I'm trying to halt the for loop below once values (x,y) or (z,2) have been returned so that the value i doesn't keep increasing, and simply halts when the if or elif condition is first
def maxPalindrome(theList):
# students need to put some logic here
maxcomplist = theList[:]
maxcomplist.reverse()
control = len(theList) - 1
# exit if maxPalindrome is True
for i in range(control):
if maxcomplist[:] == theList[:]:
x = 0
y = len(theList)
return (x, y)
break
elif maxcomplist[i:control] == theList[i:control]:
successList = theList[i:control]
z = i
w = len(theList) - z - 1
return (z, w)
How can I accomplish this?
As I wrote in a comment already: that function isn't a recursive one at all.
Recursion means, that a function calls itself to complete it's purpose. This call can be indirect, meaning that the function uses helper function that will call the first function again.
But your code doesn't cover both cases.
A recursive function always have a certain architecture:
the first thing after being called should be to test, if the primitive case (or one primitive case among options) has been reached. if so, it returns.

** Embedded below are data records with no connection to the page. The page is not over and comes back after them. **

-- ==== Sys2Proof/Tests/Slice0.lean ====
section
/-! SUPPORT. The model's own tests. Every expected value is the spec's (95_test_vectors; the vector's name
stands in each docstring), none is the model's answer. After them, for every obligation that has
hypotheses, a named theorem with a state and operands that meet them, clause by clause. -/

namespace Sys2Proof.Tests

open Sys2Proof.Machine Sys2Proof.Spec

/-! ## Helpers -/

/-- The command goes on to a state of which `p` holds. -/
def ends (r : Result) (p : State → Bool) : Bool :=
  match r with
  | .next t => p t
  | _ => false

/-- The memory cells of a byte sequence at an address, zero bytes being unlisted. -/
def cells (addr : Nat) (s : Bytes) : Memory := (s.mapIdx fun k b => (addr + k, b)).filter (·.2 ≠ 0)

/-- A machine with the default parameters, one context in slot 0, and bytes at 0x100. -/
def with1 (x : Slot) (m : Bytes) : State :=
  { State.reset with
    ctx := x :: List.replicate 7 .free
    poolFree := BitVec.ofNat 16 (2048 - x.size)
    mem := cells 0x100 m }

/-- The machine after reset with other parameters. -/
def resetWith (p : Params) : State :=
  { State.reset with
    cfg := p
    ctx := List.replicate p.nCtx .free
    poolFree := BitVec.ofNat 16 p.poolBytes }

/-! ## Well-formedness: each check refuses an ill-formed term (R73, R76, R93) -/

theorem test_wellFormed_illegal_with_a_legal_opcode :
    (Instr.illegal 0x33).wellFormed Params.default = false := by decide
theorem test_wellFormed_illegal : (Instr.illegal 0x04).wellFormed Params.default = true := by decide
/-- E17's address word. -/
theorem test_wellFormed_address :
    (Instr.hashUpdate 0 0x01000000 0).wellFormed ⟨8, 2048, 24, none⟩ = false := by decide
theorem test_wellFormed_last_address :
    (Instr.hashUpdate 0 0x00FFFFFF 2).wellFormed ⟨8, 2048, 24, none⟩ = true := by decide
theorem test_wellFormed_each_address :
    (Instr.pbkdf2Derive 0 0 0 0 0 0x100 1 1).wellFormed ⟨8, 2048, 8, none⟩ = false ∧
    (Instr.pbkdf2Derive 0 0 0 0x100 0 0 1 1).wellFormed ⟨8, 2048, 8, none⟩ = false ∧
    (Instr.gcmInit 0 0 0 16 0x100 12).wellFormed ⟨8, 2048, 8, none⟩ = false ∧
    (Instr.gcmDecrypt 0 0 1 0x100).wellFormed ⟨8, 2048, 8, none⟩ = false := by decide

/-! ## Decoding: the words of section 8's programs and of the spec's encoding tables -/

/-- P1.1 -/
theorem test_decode_hashCreate : decode ⟨0x00000001, 0, 0, 0, 0, 0, 0, 0⟩ = .ok (.hashCreate 0) := rfl
/-- P1.3 -/
theorem test_decode_hashUpdate : decode ⟨0x00000002, 0x00001001, 0x00000002, 0, 0, 0, 0, 0⟩ = .ok (.hashUpdate 0 0x1001 2) := rfl
/-- P5.8 -/
theorem test_decode_hashDigest : decode ⟨0x00000103, 0x00000340, 0, 0, 0, 0, 0, 0⟩ = .ok (.hashDigest 1 0x340) := rfl
/-- P3.13 -/
theorem test_decode_ctxRelease : decode ⟨0x0000010F, 0, 0, 0, 0, 0, 0, 0⟩ = .ok (.ctxRelease 1) := rfl
/-- P5.1 -/
theorem test_decode_hmacInit : decode ⟨0x00000011, 0x00000100, 0x00000004, 0, 0, 0, 0, 0⟩ = .ok (.hmacInit 0 0x100 4) := rfl
/-- P5.6 -/
theorem test_decode_hmacUpdate : decode ⟨0x00000112, 0x00000200, 0x00000001, 0, 0, 0, 0, 0⟩ = .ok (.hmacUpdate 1 0x200 1) := rfl
/-- P5.7 -/
theorem test_decode_hmacFinal : decode ⟨0x00000013, 0x00000300, 0, 0, 0, 0, 0, 0⟩ = .ok (.hmacFinal 0 0x300) := rfl
/-- P2.1 -/
theorem test_decode_pbkdf2Derive : decode ⟨0x00000021, 0x00000100, 0x00000009, 0x00000200, 0x00000010, 0x00000300, 0x00000010, 0x0000000A⟩ = .ok (.pbkdf2Derive 0 0x100 9 0x200 16 0x300 16 10) := rfl
/-- P4.4 with G13b's AUX -/
theorem test_decode_gcmInit : decode ⟨0x0C000031, 0x00000100, 0x00000020, 0x00000200, 0x0000000C, 0, 0, 0⟩ = .ok (.gcmInit 0 12 0x100 32 0x200 12) := rfl
/-- P3.8 -/
theorem test_decode_gcmAad : decode ⟨0x00000132, 0x00000300, 0x00000012, 0, 0, 0, 0, 0⟩ = .ok (.gcmAad 1 0x300 18) := rfl
/-- P2.5 -/
theorem test_decode_gcmEncrypt : decode ⟨0x00000033, 0x00000614, 0x0000000D, 0x00000714, 0, 0, 0, 0⟩ = .ok (.gcmEncrypt 0 0x614 13 0x714) := rfl
/-- P3.9 -/
theorem test_decode_gcmDecrypt : decode ⟨0x00000134, 0x00000600, 0x00000021, 0x00000700, 0, 0, 0, 0⟩ = .ok (.gcmDecrypt 1 0x600 33 0x700) := rfl
/-- P2.7 -/
theorem test_decode_gcmDigest : decode ⟨0x00000035, 0x00000800, 0, 0, 0, 0, 0, 0⟩ = .ok (.gcmDigest 0 0x800) := rfl
/-- P3.10 -/
theorem test_decode_gcmVerify : decode ⟨0x00000136, 0x00000520, 0, 0, 0, 0, 0, 0⟩ = .ok (.gcmVerify 1 0x520) := rfl
/-- E2 -/
theorem test_decode_illegal : decode ⟨0x00000004, 0, 0, 0, 0, 0, 0, 0⟩ = .ok (.illegal 4) := rfl
/-- R105 -/
theorem test_decode_illegal_ignores_the_rest : decode ⟨0x12345604, 1, 2, 3, 4, 5, 6, 7⟩ = .ok (.illegal 4) := rfl
/-- E3, E4, K16: a reserved word, the unused AUX field, the unused HND field. -/
theorem test_decode_reserved :
    decode ⟨0x00000001, 1, 0, 0, 0, 0, 0, 0⟩ = .error (.reservedField "HASH_CREATE") ∧
    decode ⟨0x01000001, 0, 0, 0, 0, 0, 0, 0⟩ = .error (.reservedField "HASH_CREATE") ∧
    decode ⟨0x00000121, 0x100, 9, 0x200, 0x10, 0x300, 0x10, 0xA⟩ =
      .error (.reservedField "PBKDF2_DERIVE") := ⟨rfl, rfl, rfl⟩
theorem test_encode_fields :
    encode (.gcmInit 0x01 0x0C 0x100 0x10 0x200 0xC) = ⟨0x0C010031, 0x100, 0x10, 0x200, 0xC, 0, 0, 0⟩ ∧
    encode (.hmacUpdate 0x42 0x200 1) = ⟨0x00004212, 0x200, 1, 0, 0, 0, 0, 0⟩ := by decide
theorem test_decodeTableWord :
    decodeTableWord 96 (0x00000003 * 2 ^ 64 + 0x00001000 * 2 ^ 32 + 0x00000502) =
      some (.hashUpdate 5 0x1000 3) := rfl

/-! ## Primitives -/

/-- A1 and A3: FIPS 197 appendix C, a 16- and a 32-byte key. -/
theorem test_aes :
    aesEncrypt (keyExpand ((List.range 16).map (BitVec.ofNat 8))) 10 0x00112233445566778899aabbccddeeff =
      0x69c4e0d86a7b0430d8cdb78070b4c55a ∧
    aesEncrypt (keyExpand ((List.range 32).map (BitVec.ofNat 8))) 14 0x00112233445566778899aabbccddeeff =
      0x8ea2b7ca516745bfeafc49904b496089 := by decide +kernel
/-- The 32-byte key schedule, both branches, and the last words of the 24-byte one (section 5). -/
theorem test_keyExpand :
    ((keyExpand ((List.range 32).map (BitVec.ofNat 8))).drop 8).take 8 =
      [0xa573c29f, 0xa176c498, 0xa97fce93, 0xa572c09c, 0x1651a8cd, 0x0244beda, 0x1a5da4c1, 0x0640bade] ∧
    (keyExpand ((List.range 24).map (BitVec.ofNat 8))).drop 48 =
      [0xa4970a33, 0x1a78dc09, 0xc418c271, 0xe3a41d5d] := by decide +kernel
/-- G18. -/
theorem test_inc32 :
    inc32 0x000102030405060708090a0bffffffff = 0x000102030405060708090a0b00000000 ∧
    inc32 0xffffffffffffffffffffffffffffffff = 0xffffffffffffffffffffffff00000000 ∧
    inc32 0xff = 0x100 := by decide +kernel
/-- `J0` of an 8-byte and of a 1-byte IV (G5, G11), with their `H`. -/
theorem test_deriveJ0 :
    deriveJ0 0xb83b533708bf535d0aa6e52980d53b78 [0xca, 0xfe, 0xba, 0xbe, 0xfa, 0xce, 0xdb, 0xad] =
      0xc43a83c4c4badec4354ca984db252f7d ∧
    deriveJ0 0xb83b533708bf535d0aa6e52980d53b78 [0x5a] =
      0xc4e8c89db33a4b5ead2815b37979d54a := by decide +kernel
/-- The canonical memory: writing what an unlisted address reads as removes the cell. -/
theorem test_memory :
    (Memory.write (Memory.write [] 5 0x61) 3 0x62) = [(3, 0x62), (5, 0x61)] ∧
    Memory.write [(3, 0x62), (5, 0x61)] 3 0 = [(5, 0x61)] := by decide

/-! ## One step of each command -/

/-- E6, E8: the least free slot, with its handle and 112 pool bytes. -/
theorem test_hashCreate :
    ends (exec (.hashCreate 0) (with1 (.hash (.final 0 32 64)) [])) (fun t =>
      t.status = 0x00000100 && t.poolFree = 1824 && t.ctx.getD 1 .free ==
        .hash (.active ⟨0, 32, 64, sha256Init, 0, []⟩)) = true := by decide +kernel
/-- E5. -/
theorem test_hashCreate_alg :
    ends (exec (.hashCreate 0xFF) State.reset) (· == { State.reset with status := 0x0000FF04 }) = true := by
  decide +kernel
/-- H12: a full block runs one compression step and leaves nothing pending. -/
theorem test_hashUpdate :
    ends (exec (.hashUpdate 0 0x100 64)
      (with1 (.hash (.active (hashInit sha256))) (List.replicate 64 0x61))) (fun t =>
      t.status = 0x0000FF00 && t.ctx.getD 0 .free == .hash (.active ⟨0, 32, 64,
        [0xdf5bb81c, 0xe81e0626, 0xfb45a894, 0x4fd40f31, 0xb25e6816, 0xd6d499c1, 0xab904929, 0x00635e66], 64, []⟩)) = true := by
  decide +kernel
/-- E18: the address wraps at `2^ADDR_BITS`. -/
theorem test_hashUpdate_wraps :
    ends (exec (.hashUpdate 0 0x00FFFFFF 2) { with1 (.hash (.active (hashInit sha256))) [] with
        cfg := ⟨8, 2048, 24, none⟩, mem := [(0, 0x62), (0xFFFFFF, 0x61)] }) (fun t =>
      t.ctx.getD 0 .free == .hash (.active ⟨0, 32, 64, sha256Init, 2, [0x61, 0x62]⟩) &&
        t.log == [.read 0xFFFFFF, .read 0]) = true := by decide +kernel
/-- P1: the digest of "abc", written at `out`, the context FINAL. -/
theorem test_hashDigest :
    ends (exec (.hashDigest 0 0x2000)
      (with1 (.hash (.active ⟨0, 32, 64, sha256Init, 3, [0x61, 0x62, 0x63]⟩)) [])) (fun t =>
      t.bytesAt 0x2000 32 =
        [0xba, 0x78, 0x16, 0xbf, 0x8f, 0x01, 0xcf, 0xea, 0x41, 0x41, 0x40, 0xde, 0x5d, 0xae, 0x22, 0x23, 0xb0, 0x03, 0x61, 0xa3, 0x96, 0x17, 0x7a, 0x9c, 0xb4, 0x10, 0xff, 0x61, 0xf2, 0x00, 0x15, 0xad] &&
      t.ctx.getD 0 .free == .hash (.final 0 32 64) && t.poolFree = 1936) = true := by decide +kernel
/-- P1.6: a second digest is InvalidState and writes nothing. -/
theorem test_hashDigest_twice :
    ends (exec (.hashDigest 0 0x2040) (with1 (.hash (.final 0 32 64)) [])) (fun t =>
      t == { with1 (.hash (.final 0 32 64)) [] with status := 0x0000FF03 }) = true := by decide +kernel
/-- E16. -/
theorem test_ctxRelease :
    ends (exec (.ctxRelease 0) (with1 (.hash (.final 0 32 64)) [])) (fun t =>
      t.status = 0x0000FF00 && t.poolFree = 2048 && t.ctx == State.reset.ctx) = true := by decide +kernel
/-- E11: a handle at `N_CTX`. -/
theorem test_ctxRelease_handle :
    ends (exec (.ctxRelease 8) State.reset) (· == { State.reset with status := 0x0000FF02 }) = true := by
  decide +kernel
/-- M4: the template of the empty key. -/
theorem test_hmacInit :
    ends (exec (.hmacInit 0 0x100 0) State.reset) (fun t =>
      t.status = 0 && t.poolFree = 1872 && (match t.ctx.getD 0 .free with
        | .hmac (.active 0 inner tpl) => inner.count = 64 && inner.state == tpl.istate && tpl.istate ==
          [0xf454dead, 0x9725214f, 0x90daf2a0, 0xdf1228ea, 0x64e5750f, 0xa3924181, 0x824a932b, 0xf8e04e32]
        | _ => false)) = true := by decide +kernel
/-- P5.6: a command of the HMAC unit on a hash context. -/
theorem test_hmacUpdate_kind :
    ends (exec (.hmacUpdate 0 0x200 1) (with1 (.hash (.active (hashInit sha256))) [])) (fun t =>
      t.status = 0x0000FF02 && t.log = []) = true := by decide +kernel
/-- P5.3: the data goes to the inner hash alone. -/
theorem test_hmacUpdate :
    ends (exec (.hmacUpdate 0 0x100 2)
      (with1 (.hmac (.active 0 (hmacInner sha256 sha256Init) ⟨sha256Init, sha256Init⟩)) [0x77, 0x68]))
      (fun t => t.ctx.getD 0 .free == .hmac (.active 0 ⟨0, 32, 64, sha256Init, 66, [0x77, 0x68]⟩
        ⟨sha256Init, sha256Init⟩)) = true := by decide +kernel
/-- M4: the MAC of nothing under the empty key. -/
theorem test_hmacFinal :
    ends (exec (.hmacFinal 0 0x300) (with1 (.hmac (.active 0
        (hmacInner sha256 (hmacTemplate sha256 []).istate) (hmacTemplate sha256 []))) [])) (fun t =>
      t.bytesAt 0x300 32 =
        [0xb6, 0x13, 0x67, 0x9a, 0x08, 0x14, 0xd9, 0xec, 0x77, 0x2f, 0x95, 0xd7, 0x78, 0xc3, 0x5f, 0xc5, 0xff, 0x16, 0x97, 0xc4, 0x93, 0x71, 0x56, 0x53, 0xc6, 0xc7, 0x12, 0x14, 0x42, 0x92, 0xc5, 0xad] &&
      t.ctx.getD 0 .free == .hmac (.final 0)) = true := by decide +kernel
/-- K5's output byte, from K1's inputs; the byte after it stays. -/
theorem test_pbkdf2Derive :
    ends (exec (.pbkdf2Derive 0 0x100 8 0x108 4 0x200 1 1)
      { State.reset with mem := cells 0x100 [0x70, 0x61, 0x73, 0x73, 0x77, 0x6f, 0x72, 0x64, 0x73, 0x61, 0x6c, 0x74] }) (fun t =>
      t.status = 0x0000FF00 && t.bytesAt 0x200 2 = [0x12, 0] && t.poolFree = 2048) = true := by
  decide +kernel
/-- K12, K13, K14. -/
theorem test_pbkdf2Derive_order :
    ends (exec (.pbkdf2Derive 0 0 0 0 0 0 0 0) State.reset) (·.status = 0x0000FF02) = true ∧
    ends (exec (.pbkdf2Derive 7 0 0 0 0 0 0 0) State.reset) (·.status = 0x0000FF04) = true ∧
    ends (exec (.pbkdf2Derive 0 0 0 0 0 0 16 1) (resetWith ⟨8, 351, 32, none⟩)) (·.status = 0x0000FF01) = true := by
  decide +kernel
/-- G1: the all-zero key and IV; the tag length defaults to 16; 296 pool bytes (P2.2). -/
theorem test_gcmInit :
    ends (exec (.gcmInit 0 0 0x100 16 0x200 12) State.reset) (fun t =>
      t.status = 0 && t.poolFree = 1752 && (match t.ctx.getD 0 .free with
        | .gcm g => g.h = 0x66e94bd4ef8a2c3b884cfa59ca342b2e && g.j0 = 1 && g.cb = 1 &&
          g.phase == .aad && g.tagLen = 16 && g.nr = 10
        | _ => false)) = true := by decide +kernel
/-- G20 to G23. -/
theorem test_gcmInit_checks :
    ends (exec (.gcmInit 0 0 0 16 0 0) State.reset) (·.status = 0x0000FF02) = true ∧
    ends (exec (.gcmInit 0 5 0 16 0 12) State.reset) (·.status = 0x0000FF02) = true ∧
    ends (exec (.gcmInit 1 0 0 15 0 12) State.reset) (·.status = 0x0000FF04) = true ∧
    ends (exec (.gcmInit 0 0 0 32 0 12) (resetWith ⟨8, 359, 32, none⟩)) (·.status = 0x0000FF01) = true := by
  decide +kernel

/-- The context of G1 and G2 after GCM_INIT. -/
def zeroCtx : GcmCtx := gcmInitCtx 16 (List.replicate 16 0) (List.replicate 12 0)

If not it will compute whatever is needed and pass this results to itself again,
untill the primitive case is reached, and the nested function calls will finish in one after the other.
One well-known usage of recursion is the quicksort algorithm:
def quicksort(alist):
if len(alist) < 2:
return alist # primitive case: a list of size one is ordered
pivotelement = alist.pop()
# compute the 2 lists for the next recursive call
left = [element for element in alist if element < pivotelement]#left = smaller than pivotelemet
right = [element for element in alist if element >= pivotelement]#left = greater than pivotelemet
# call function recursively
return quicksort(left) + [pivotelement] + quicksort(right)

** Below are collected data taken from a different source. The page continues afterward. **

-- ==== Sys2Proof/Word.lean ====
section
/-!
DEFINITION. The word types of the OOKD model (spec/00_scope.md R13, R16): all values are unsigned; registers with a
width are bit vectors, pulse widths in microseconds (R50) and times in
tenths of a second (R51) are naturals, whose port widths `WIDTH_BITS` and `TIME_BITS` are configuration fields.
-/

namespace Sys2Proof

/-- One slot of a PacketBuffer (R40): 8 bits. -/
abbrev Byte := BitVec 8

/-- A checksum (R45): 16 bits. -/
abbrev Crc := BitVec 16

end Sys2Proof
end

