/-- Run again on the lane it has left, an operation in place that maps by an involution restores every byte. -/
theorem InPlace.exec_again {l : Lane} (h : InPlace w f n op) (hf : Function.Involutive f)
    (hi : AccumulatorOp (s.cfg.lane p).w p i op) (hb : bufferOk w (s.lane p))
    (hmap : MapsSlots f (n l.pos) l (s.lane p)) : ∃ t, Machine.exec i s = .next t ∧ SameBytes l (t.lane p) := by
  obtain ⟨t, ht, -, -, -, hmap'⟩ := h.exec hi hb
  exact ⟨t, ht, hmap.sameBytes hf (hmap.pos ▸ hmap')⟩

end InPlace

theorem bitrev8_involutive : Function.Involutive bitrev8 := by
  intro b
  refine BitVec.eq_of_getLsbD_eq fun i hi => ?_
  rw [bitrev8_getLsbD _ i hi, bitrev8_getLsbD _ (7 - i) (by omega), show 7 - (7 - i) = i by omega]

/-- The nibbles of `swapNibbles` (R136). -/
theorem toNat_swapNibbles (b : Byte) : (swapNibbles b).toNat = b.toNat % 16 * 16 + b.toNat / 16 := by
  have hb := b.isLt
  rw [swapNibbles, BitVec.toNat_append, BitVec.extractLsb'_toNat, BitVec.extractLsb'_toNat,
    ← Nat.shiftLeft_add_eq_or_of_lt (Nat.mod_lt _ (by decide)), Nat.shiftLeft_eq, Nat.shiftRight_eq_div_pow,
    Nat.shiftRight_eq_div_pow]
  omega

theorem swapNibbles_involutive : Function.Involutive swapNibbles := by
  intro b
  have hb := b.isLt
  apply BitVec.eq_of_toNat_eq
  rw [toNat_swapNibbles, toNat_swapNibbles]
  omega

/-- The bits of `swapNibbles` (R136): each moves by four places. -/
theorem swapNibbles_getLsbD (b : Byte) (i : Nat) (hi : i < 8) :
    (swapNibbles b).getLsbD i = b.getLsbD ((i + 4) % 8) := by
  rw [swapNibbles, BitVec.getLsbD_append, BitVec.getLsbD_extractLsb', BitVec.getLsbD_extractLsb']
  split
  · rename_i hlow
    rw [show (i + 4) % 8 = 4 + i by omega]
    simp [hlow]
  · rw [show (i + 4) % 8 = 0 + (i - 4) by omega]
    simp [show i - 4 < 4 by omega]

theorem bitrev8_commute_swapNibbles : Function.Commute bitrev8 swapNibbles := by
  intro b
  refine BitVec.eq_of_getLsbD_eq fun i hi => ?_
  rw [bitrev8_getLsbD _ i hi, swapNibbles_getLsbD _ (7 - i) (by omega), swapNibbles_getLsbD _ i hi,
    bitrev8_getLsbD _ _ (Nat.mod_lt _ (by decide)), show (7 - i + 4) % 8 = 7 - (i + 4) % 8 by omega]

/-- Settles O41: REVB maps the completed bytes by `bitrev8`, an involution. -/
theorem revbMicroOperation : Obligations.RevbMicroOperation := by
  intro p s hcfg hb
  have hrevb := mapCompleted_inPlace (s.cfg.lane p).w bitrev8
  obtain ⟨t, ht, honly, hreply, hbt, hmap⟩ := hrevb.exec .revb hb
  obtain ⟨u, hu, hsame⟩ := hrevb.exec_again bitrev8_involutive .revb hbt hmap
  obtain ⟨hread, hframe⟩ := hmap
  refine ⟨t, u, ht, honly, hreply, fun j b hj hb8 => ?_, fun j hj => ?_, hframe, hu, hsame⟩
  · rw [hread, if_pos hj, bitrev8_getLsbD _ b hb8]
  · rw [hread, if_neg (Nat.not_lt.2 hj)]

/-- Settles O42: REVN maps the completed bytes by `swapNibbles`, an involution that commutes with `bitrev8`. -/
theorem revnMicroOperation : Obligations.RevnMicroOperation := by
  intro p s hcfg hb
  have hrevb := mapCompleted_inPlace (s.cfg.lane p).w bitrev8
  have hrevn := mapCompleted_inPlace (s.cfg.lane p).w swapNibbles
  obtain ⟨t, ht, honly, hreply, hbt, hmap⟩ := hrevn.exec .revn hb
  obtain ⟨u, hu, hsame⟩ := hrevn.exec_again swapNibbles_involutive .revn hbt hmap
  obtain ⟨a, ha, -, -, -, hmapA⟩ := hrevb.exec .revb hbt
  obtain ⟨b, hb', -, -, hbb, hmapB⟩ := hrevb.exec .revb hb
  obtain ⟨c, hc, -, -, -, hmapC⟩ := hrevn.exec .revn hbb
  have hcommute : SameBytes (a.lane p) (c.lane p) :=
    hmap.sameBytes_of_commute bitrev8_commute_swapNibbles (hmap.pos ▸ hmapA) hmapB (hmapB.pos ▸ hmapC)
  obtain ⟨hread, hframe⟩ := hmap
  refine ⟨t, u, ht, honly, hreply, fun j hj => ?_, fun j hj => ?_, hframe, hu, hsame, a, b, c, ha, hb', hc, hcommute⟩
  · have hbyte := ((s.lane p).data.read j).isLt
    rw [hread, if_pos hj, toNat_swapNibbles]
    omega
  · rw [hread, if_neg (Nat.not_lt.2 hj)]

So the "stop" must be the return of a primitive case. This is vital for recursion. You cannot just break out somehow.
I don't understand the question - if I get it right, that what you want already happens. If you return, the function stops running.

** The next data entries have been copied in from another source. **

/-- UNIT_START (R34, R93, R96, R97): with no unit in flight, the channel that wins when every requesting channel that fails the
unit-start check is passed over is granted its unit, and a service begins for one that was ARMED; when none is left, nothing
changes. That UNIT_START with a unit in flight, or with nothing to grant, changes nothing is the model's choice, log entry 2. -/
def Obligations.UnitStartEffect : Prop :=
  (∀ s : State, s.engine.unit ≠ none → exec .unitStart s = .next s) ∧
  ∀ (s : State) (failing : List Chan), s.engine.unit = none →
    (∀ d, d ∈ failing ↔ s.requests d = true ∧ ∀ g i j, ¬ s.PassesCheck d g i j) →
    (s.winner failing = none → exec .unitStart s = .next s) ∧
    ∀ (c : Chan) (g : Program) (i j : Slot), s.winner failing = some c → s.PassesCheck c g i j →
      let x := s.channel c
      let keeps := g.mode = .sweep .interleaved ∧ 1 < x.run.remaining
      let unit : UnitInFlight :=
        { channel := c, source := 64 * (s.region i).base + x.run.sourceOffset
          dest := 64 * (s.region j).base + x.run.destOffset, size := g.unit, buffer := [], dataError := false
          phase := .started }
      (x.state = .armed → exec .unitStart s =
        .next ((s.setChannel c { x with
          state := .running
          run := { x.run with
            unitInFlight := true, inService := true, latch := decide (x.run.latch = true ∧ keeps) } }).setEngine
          { pointers := put s.engine.pointers g.cls c, unit := some unit })) ∧
      (x.state ≠ .armed → exec .unitStart s =
        .next ((s.setChannel c { x with run := { x.run with unitInFlight := true } }).setEngine
          { s.engine with unit := some unit }))

/-- UNIT_TRANSFER (R1, R2, R99): the read takes the unit's bytes and finds any parity error among them; the write stores them
with good parity, and is not made for a marked unit; then the end report is sent. Both parts in one step are the read and then
the write. The model's choices: the division into parts, and the stop of an access past the last byte address (log entry 10); a
part out of its turn changes nothing (log entry 2). -/
def Obligations.UnitTransferEffect : Prop :=
  ∀ (s : State) (u : UnitInFlight), s.engine.unit = some u →
    let n := u.size.bytes
    let withUnit := fun v : UnitInFlight => s.setEngine { s.engine with unit := some v }
    (u.phase = .started → memoryBytes < u.source + n → exec (.unitTransfer .read) s = .fault .noSuchByte) ∧
    (u.phase = .started → u.source + n ≤ memoryBytes → ∃ (bytes : List Byte) (err : Bool),
      exec (.unitTransfer .read) s = .next (withUnit { u with buffer := bytes, dataError := err, phase := .readDone }) ∧
      bytes.length = n ∧ (∀ k, k < n → bytes[k]? = some (s.mem.read (u.source + k))) ∧
      (err = true ↔ ∃ k, k < n ∧ s.mem.parityError (u.source + k) = true)) ∧
    (u.phase = .started → ∀ t, exec (.unitTransfer .read) s = .next t →
      exec (.unitTransfer .both) s = exec (.unitTransfer .write) t) ∧
    (∀ part, part ≠ .read → u.phase = .readDone →
      (u.dataError = true → exec (.unitTransfer part) s = .next (withUnit { u with phase := .reported })) ∧
      (u.dataError = false → memoryBytes < u.dest + u.buffer.length →
        exec (.unitTransfer part) s = .fault .noSuchByte) ∧
      (u.dataError = false → s.MemoryLaw → u.dest + u.buffer.length ≤ s.mem.definedTo → ∃ m : Memory,
        exec (.unitTransfer part) s = .next ((withUnit { u with phase := .reported }).setMem m) ∧
        m.definedTo = s.mem.definedTo ∧
        ∀ a, a < s.mem.definedTo →
          m.read a = (if u.dest ≤ a ∧ a < u.dest + u.buffer.length then u.buffer.getD (a - u.dest) 0 else s.mem.read a) ∧
          m.parityError a =
            (if u.dest ≤ a ∧ a < u.dest + u.buffer.length then false else s.mem.parityError a))) ∧
    (∀ part, u.phase = .reported ∨ (part = .read ∧ u.phase = .readDone) ∨ (part = .write ∧ u.phase = .started) →
      exec (.unitTransfer part) s = .next s)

Some comments in addition to this answer:
As well, I cannot see where the function is called recursively, nor what
exit if maxPalindrome is True
means. (Is this a comment, maybe?)
Besides, the maxcomplist[:]==theList[:] does not make much sense to me, and seem to be a waste of time and memory, and to have this comparison in each iteration loop doesn't make it faster as well.